I'm stuck on string parsing in Pig.
I have looked at the documentation around regex_extract and regex_extract_all and hoped to use one of those functions.
I have file '/logs/test.log':
cat '/logs/test.log'
user=242562&friend=6226&friend=93856&age=35&friend=35900
I want to extract the friend tags from the url, and in this case, I have 3 identical tags. regex_extract seems to only work for the first instance, which is what I expected, and for regex_extract_all, it seems like I have know the whole string pattern, which changes on each row of the source file.
It looked ok with regex_extract, but this option only gives me the first one.
[root@test]# pig -x local
A = LOAD './test.log';
B = FOREACH A GENERATE REGEX_EXTRACT($0, 'friend=([0-9]*)',1);
dump B;
(6226)
The examples I see for regex_extract_all show regex where you seek out all the tags:
B = FOREACH A GENERATE FLATTEN(REGEX_EXTRACT_ALL($0, 'user=([0-9]+?)&friend=([0-9]+?)&friend=([0-9]+?)&.+?'));
dump B;
(242562,6226,93856)
That seems to work, but I really just want to extract the friends - (6226,93856,35900).
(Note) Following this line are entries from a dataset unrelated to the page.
/-- An LDL with every lane's address aligned within local memory gives each executing lane its bytes there (the bits above a 1-byte or 2-byte load are open: log 109); an STL to addresses that differ leaves each lane's bytes at its address. LD, ST and an ATOM of tenant memory whose lanes are aligned, and LDR, STR and a remote ATOM with pool slots, start an access of exactly their executing lanes' addresses and operands; a local ATOM performs its lanes. Data that has come back finishes its load, and a walk that ends is taken up by its access. -/
def Obligations.TumblerMemoryInstructions : Prop :=
  (∀ (u : TumblerId) (g : SlotId) (w : IWord) (c : Ctx) (s : State), s.issues u g w ({ srcs := [(0, w.sa.toNat, 1)], dst := [(w.dst.toNat, memRegs (memSize w))] }) always c → memLegal w false = true → ((s.localLanes c (memOffset w)).all fun x => localOk c.l (memSize w) x.2.2) = true → w.dst.toNat + memRegs (memSize w) ≤ c.l.regs → Runs (.ldl u g w) s fun t => ∀ m ∈ c.ms, ∀ k ∈ lanesOf m.on, t.wideOf u m.slot c.l.regs w.dst.toNat (memRegs (memSize w)) k % 2 ^ (8 * memSize w) = leNat (s.localBytes u m.slot (unsigned 32 ((s.laneOf u m.slot c.l.regs w.sa.toNat k : Int) + memOffset w)) (memSize w))) ∧
  (∀ (u : TumblerId) (g : SlotId) (w : IWord) (c : Ctx) (s : State), s.issues u g w ({ srcs := [(0, w.sa.toNat, 1), (1, w.sb.toNat, memRegs (memSize w))], dst := [] }) always c → memLegal w false = true → ((s.localLanes c (memOffset w)).all fun x => localOk c.l (memSize w) x.2.2) = true → ((s.localLanes c (memOffset w)).map fun x => x.2.2).Nodup → (c.ms.all fun m => ((s.group? u m.slot).bind fun x => s.blockOf u x).isSome) = true → Runs (.stl u g w) s fun t => ∀ m ∈ c.ms, ∀ k ∈ lanesOf m.on, t.localBytes u m.slot (unsigned 32 ((s.laneOf u m.slot c.l.regs w.sa.toNat k : Int) + memOffset w)) (memSize w) = leBytes (memSize w) (s.wideOf u m.slot c.l.regs w.sb.toNat (memRegs (memSize w)) k)) ∧
  (∀ (u : TumblerId) (g : SlotId) (w : IWord) (c : Ctx) (s : State), s.issues u g w ({ srcs := [(0, w.sa.toNat, 2)], dst := [(w.dst.toNat, memRegs (memSize w))] }) (fun s c => s.clear c (s.accLanes c (memOffset w) (memRegs (memSize w)))) c → memLegal w true = true → c.any = true → (((s.fetched u g w ({ srcs := [(0, w.sa.toNat, 2)], dst := [(w.dst.toNat, memRegs (memSize w))] }) c).accLanes c (memOffset w) (memRegs (memSize w))).find? fun x => x.va % memSize w != 0) = none → Runs (.ld u g w) s fun t => t = ((s.fetched u g w ({ srcs := [(0, w.sa.toNat, 2)], dst := [(w.dst.toNat, memRegs (memSize w))] }) c).access c .load (w.mod.toNat.testBit 3) (memSize w) ((s.fetched u g w ({ srcs := [(0, w.sa.toNat, 2)], dst := [(w.dst.toNat, memRegs (memSize w))] }) c).accLanes c (memOffset w) (memRegs (memSize w)))).afterIssue u c.ms) ∧
  (∀ (u : TumblerId) (g : SlotId) (w : IWord) (c : Ctx) (s : State), s.issues u g w ({ srcs := [(0, w.sa.toNat, 2), (1, w.sb.toNat, memRegs (memSize w))], dst := [] }) (fun s c => s.clear c (s.accLanes c (memOffset w) (memRegs (memSize w)))) c → memLegal w true = true → c.any = true → (((s.fetched u g w ({ srcs := [(0, w.sa.toNat, 2), (1, w.sb.toNat, memRegs (memSize w))], dst := [] }) c).accLanes c (memOffset w) (memRegs (memSize w))).find? fun x => x.va % memSize w != 0) = none → Runs (.st u g w) s fun t => t = ((s.fetched u g w ({ srcs := [(0, w.sa.toNat, 2), (1, w.sb.toNat, memRegs (memSize w))], dst := [] }) c).access c .store (w.mod.toNat.testBit 3) (memSize w) ((s.fetched u g w ({ srcs := [(0, w.sa.toNat, 2), (1, w.sb.toNat, memRegs (memSize w))], dst := [] }) c).accLanes c (memOffset w) (memRegs (memSize w)))).afterIssue u c.ms) ∧
  (∀ (u : TumblerId) (g : SlotId) (w : IWord) (c : Ctx) (s : State), s.issues u g w (atomForm w) always c → atomLegal w = true → atomSpace w = 1 → c.any = true → Runs (.atom u g w) s fun t => t = ((s.fetched u g w (atomForm w) c).localAtom c).afterIssue u c.ms) ∧
  (∀ (u : TumblerId) (g : SlotId) (w : IWord) (c : Ctx) (s : State), s.issues u g w (atomForm w) (fun s c => s.clear c (s.accLanes c 0 (atomRegs w))) c → atomLegal w = true → atomSpace w = 0 → c.any = true → Runs (.atom u g w) s fun t => t = ((s.fetched u g w (atomForm w) c).tenantAtom c).afterIssue u c.ms) ∧
  (∀ (u : TumblerId) (g : SlotId) (w : IWord) (c : Ctx) (s : State), s.issues u g w ({ srcs := [(0, w.sa.toNat, 2)], dst := [(w.dst.toNat, memRegs (memSize w))] }) (fun s c => s.poolFree u (remoteDrafts (s.remoteAccess c .remote (memSize w) (s.accLanes c 0 (memRegs (memSize w)))) tyRead 0).length) c → remoteLegal w false = true → c.any = true → ((s.fetched u g w ({ srcs := [(0, w.sa.toNat, 2)], dst := [(w.dst.toNat, memRegs (memSize w))] }) c).accLanes c 0 (memRegs (memSize w))).find? (fun x => x.va % memSize w != 0) = none → Runs (.ldr u g w) s fun t => t = ((s.fetched u g w ({ srcs := [(0, w.sa.toNat, 2)], dst := [(w.dst.toNat, memRegs (memSize w))] }) c).remoteGo c ((s.fetched u g w ({ srcs := [(0, w.sa.toNat, 2)], dst := [(w.dst.toNat, memRegs (memSize w))] }) c).remoteAccess c .remote (memSize w) ((s.fetched u g w ({ srcs := [(0, w.sa.toNat, 2)], dst := [(w.dst.toNat, memRegs (memSize w))] }) c).accLanes c 0 (memRegs (memSize w)))) tyRead 0 (remoteFlow w)).afterIssue u c.ms) ∧
  (∀ (u : TumblerId) (g : SlotId) (w : IWord) (c : Ctx) (s : State), s.issues u g w ({ srcs := [(0, w.sa.toNat, 2), (1, w.sb.toNat, memRegs (memSize w))], dst := [] }) (fun s c => s.poolFree u (remoteDrafts (s.remoteAccess c .remoteStore (memSize w) (s.accLanes c 0 (memRegs (memSize w)))) tyWrite 0).length) c → remoteLegal w true = true → remoteKind w = 0 → c.any = true → ((s.fetched u g w ({ srcs := [(0, w.sa.toNat, 2), (1, w.sb.toNat, memRegs (memSize w))], dst := [] }) c).accLanes c 0 (memRegs (memSize w))).find? (fun x => x.va % memSize w != 0) = none → Runs (.str u g w) s fun t => t = ((s.fetched u g w ({ srcs := [(0, w.sa.toNat, 2), (1, w.sb.toNat, memRegs (memSize w))], dst := [] }) c).remoteGo c ((s.fetched u g w ({ srcs := [(0, w.sa.toNat, 2), (1, w.sb.toNat, memRegs (memSize w))], dst := [] }) c).remoteAccess c .remoteStore (memSize w) ((s.fetched u g w ({ srcs := [(0, w.sa.toNat, 2), (1, w.sb.toNat, memRegs (memSize w))], dst := [] }) c).accLanes c 0 (memRegs (memSize w)))) tyWrite 0 (remoteFlow w)).afterIssue u c.ms) ∧
  (∀ (u : TumblerId) (k : Nat) (a : Access) (s : State), (s.tumbler u).acc[k]? = some a → a.kind = .load → a.walks = [] → (s.needs u a).all (s.loadsNow u a) = true → Runs (.loadReturn u k) s fun t => t = s.finishLoad u a) ∧
  (∀ (k : Nat) (f : Finding) (x : Nat × Access × Nat) (s : State), s.allWalks[k]? = some x → Runs (.tableWalkEnd k f) s fun t => t = s.walkDone x.1 x.2.1 x.2.2 (x.2.2 * 2 ^ 21) f)
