-- ==== Sys2Proof/Laws/KMap.lean ====
section
/-! SUPPORT. Sparse data by key: what the operations read back, and that they keep the canonical form. -/

namespace Sys2Proof.Machine

variable {α : Type}

theorem KMap.find_put_same (m : KMap α) (i : Nat) (v : α) : KMap.find (KMap.put m i v) i = some v := by
  induction m with
  | nil => simp [KMap.put, KMap.find]
  | cons x m ih =>
    obtain ⟨k, w⟩ := x
    simp only [KMap.put]
    split
    · simp [KMap.find]
    · split
      · simp [KMap.find]
      · rename_i h
        simp [KMap.find, Ne.symm h, ih]

theorem KMap.find_put_ne (m : KMap α) {i j : Nat} (v : α) (h : j ≠ i) :
    KMap.find (KMap.put m i v) j = KMap.find m j := by
  induction m with
  | nil => simp [KMap.put, KMap.find, Ne.symm h]
  | cons x m ih =>
    obtain ⟨k, w⟩ := x
    simp only [KMap.put]
    split
    · simp [KMap.find, Ne.symm h]
    · split
      · rename_i e
        subst e
        simp [KMap.find, Ne.symm h]
      · simp [KMap.find, ih]

theorem KMap.risingFrom_mono {j k : Nat} (h : j ≤ k) : ∀ {m : KMap α}, KMap.risingFrom k m = true → KMap.risingFrom j m = true
  | [], _ => rfl
  | (_, _) :: _, hm => by
    simp only [KMap.risingFrom, Bool.and_eq_true, decide_eq_true_eq] at hm ⊢
    exact ⟨by omega, hm.2⟩

theorem KMap.find_risingFrom {k : Nat} : ∀ {m : KMap α} {i : Nat}, KMap.risingFrom k m = true → i ≤ k → KMap.find m i = none
  | [], _, _, _ => rfl
  | (j, _) :: m, i, hm, hi => by
    simp only [KMap.risingFrom, Bool.and_eq_true, decide_eq_true_eq] at hm
    have hj : j ≠ i := by omega
    simp only [KMap.find, hj, if_false]
    exact KMap.find_risingFrom hm.2 (by omega)

theorem KMap.risingFrom_put {k : Nat} : ∀ {m : KMap α} {i : Nat} {v : α}, KMap.risingFrom k m = true → k < i →
    KMap.risingFrom k (KMap.put m i v) = true
  | [], _, _, _, hi => by simp [KMap.put, KMap.risingFrom, hi]
  | (j, w) :: m, i, v, hm, hi => by
    simp only [KMap.risingFrom, Bool.and_eq_true, decide_eq_true_eq] at hm
    simp only [KMap.put]
    split
    · rename_i h
      simp [KMap.risingFrom, hi, h, hm.2]
    · split
      · rename_i h
        subst h
        simp [KMap.risingFrom, hm.1, hm.2]
      · simp only [KMap.risingFrom, Bool.and_eq_true, decide_eq_true_eq]
        exact ⟨hm.1, KMap.risingFrom_put hm.2 (by omega)⟩

theorem KMap.risingFrom_filter (q : Nat × α → Bool) {k : Nat} : ∀ {m : KMap α}, KMap.risingFrom k m = true →
    KMap.risingFrom k (m.filter q) = true
  | [], _ => rfl
  | (j, w) :: m, hm => by
    simp only [KMap.risingFrom, Bool.and_eq_true, decide_eq_true_eq] at hm
    simp only [List.filter_cons]
    split
    · simp only [KMap.risingFrom, Bool.and_eq_true, decide_eq_true_eq]
      exact ⟨hm.1, KMap.risingFrom_filter q hm.2⟩
    · exact KMap.risingFrom_mono (by omega) (KMap.risingFrom_filter q hm.2)

theorem KMap.rising_of_from {k : Nat} : ∀ {m : KMap α}, KMap.risingFrom k m = true → KMap.rising m = true
  | [], _ => rfl
  | (_, _) :: _, hm => by
    simp only [KMap.risingFrom, Bool.and_eq_true] at hm
    exact hm.2

theorem KMap.rising_put {m : KMap α} (i : Nat) (v : α) (hm : KMap.rising m = true) : KMap.rising (KMap.put m i v) = true := by
  match m, hm with
  | [], _ => rfl
  | (j, w) :: m, hm =>
    simp only [KMap.rising] at hm
    simp only [KMap.put]
    split
    · rename_i h
      simp [KMap.rising, KMap.risingFrom, h, hm]
    · split
      · rename_i h
        subst h
        exact hm
      · exact KMap.risingFrom_put hm (by omega)

theorem KMap.rising_filter {m : KMap α} (q : Nat × α → Bool) (hm : KMap.rising m = true) : KMap.rising (m.filter q) = true := by
  match m, hm with
  | [], _ => rfl
  | (j, w) :: m, hm =>
    simp only [KMap.rising] at hm
    simp only [List.filter_cons]
    split
    · exact KMap.risingFrom_filter q hm
    · exact KMap.rising_of_from (KMap.risingFrom_filter q hm)

theorem KMap.rising_del {m : KMap α} (i : Nat) (hm : KMap.rising m = true) : KMap.rising (KMap.del m i) = true :=
  KMap.rising_filter _ hm

theorem KMap.find_del_ne (m : KMap α) {i j : Nat} (h : j ≠ i) : KMap.find (KMap.del m i) j = KMap.find m j := by
  induction m with
  | nil => rfl
  | cons x m ih =>
    obtain ⟨k, w⟩ := x
    unfold KMap.del at ih ⊢
    simp only [List.filter_cons]
    by_cases e : k = i
    · subst e
      simp [KMap.find, Ne.symm h, ih]
    · simp [KMap.find, e, ih]

theorem KMap.find_del_same (m : KMap α) (i : Nat) : KMap.find (KMap.del m i) i = none := by
  induction m with
  | nil => rfl
  | cons x m ih =>
    obtain ⟨k, w⟩ := x
    unfold KMap.del at ih ⊢
    simp only [List.filter_cons]
    by_cases e : k = i
    · simp [e, ih]
    · simp [KMap.find, e, ih]

section canonical
variable [DecidableEq α]

theorem KMap.noDefault_put {m : KMap α} {d v : α} (i : Nat) (hv : v ≠ d) (hm : KMap.noDefault m d = true) :
    KMap.noDefault (KMap.put m i v) d = true := by
  induction m with
  | nil => simp [KMap.put, KMap.noDefault, hv]
  | cons x m ih =>
    obtain ⟨k, w⟩ := x
    simp only [KMap.noDefault, List.all_cons, Bool.and_eq_true] at hm
    simp only [KMap.put]
    split
    · simpa [KMap.noDefault, hv] using hm
    · split
      · simpa [KMap.noDefault, hv] using hm.2
      · have := ih hm.2
        simp only [KMap.noDefault, List.all_cons, Bool.and_eq_true]
        exact ⟨hm.1, this⟩

theorem KMap.noDefault_filter {m : KMap α} {d : α} (q : Nat × α → Bool) (hm : KMap.noDefault m d = true) :
    KMap.noDefault (m.filter q) d = true := by
  simp only [KMap.noDefault, List.all_eq_true] at hm ⊢
  exact fun x hx => hm x (List.mem_filter.1 hx).1

theorem KMap.noDefault_del {m : KMap α} {d : α} (i : Nat) (hm : KMap.noDefault m d = true) :
    KMap.noDefault (KMap.del m i) d = true := KMap.noDefault_filter _ hm

theorem KMap.rising_set {m : KMap α} (i : Nat) (v d : α) (hm : KMap.rising m = true) : KMap.rising (KMap.set m i v d) = true := by
  unfold KMap.set
  split
  · exact KMap.rising_del i hm
  · exact KMap.rising_put i v hm

theorem KMap.noDefault_set {m : KMap α} {d : α} (i : Nat) (v : α) (hm : KMap.noDefault m d = true) :
    KMap.noDefault (KMap.set m i v d) d = true := by
  unfold KMap.set
  split
  · exact KMap.noDefault_del i hm
  · exact KMap.noDefault_put i ‹_› hm

/-- What a written key reads as. -/
theorem KMap.get_set_same (m : KMap α) (i : Nat) (v d : α) : KMap.get (KMap.set m i v d) i d = v := by
  unfold KMap.set KMap.get
  split
  · rename_i e
    subst e
    simp [KMap.find_del_same]
  · simp [KMap.find_put_same]

/-- Every other key reads as before. -/
theorem KMap.get_set_ne (m : KMap α) {i j : Nat} (v d e : α) (h : j ≠ i) : KMap.get (KMap.set m i v d) j e = KMap.get m j e := by
  unfold KMap.set KMap.get
  split
  · rw [KMap.find_del_ne m h]
  · rw [KMap.find_put_ne m v h]

end canonical

theorem KMap.get_put_same (m : KMap α) (i : Nat) (v d : α) : KMap.get (KMap.put m i v) i d = v := by
  simp [KMap.get, KMap.find_put_same]

theorem KMap.get_put_ne (m : KMap α) {i j : Nat} (v d : α) (h : j ≠ i) : KMap.get (KMap.put m i v) j d = KMap.get m j d := by
  simp [KMap.get, KMap.find_put_ne m v h]

end Sys2Proof.Machine
end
I also have cases where there might be more-than or less-than 3 friends per user.
Any ideas?
Also looking at using something like FLATTEN(TOKENIZE($0,'&')) and then somehow only filtering on the SUBSTRING($0,0,INDEXOF($0,'=')) == 'friend' or something like that, but wanted to see if anyone knew a good regex approach.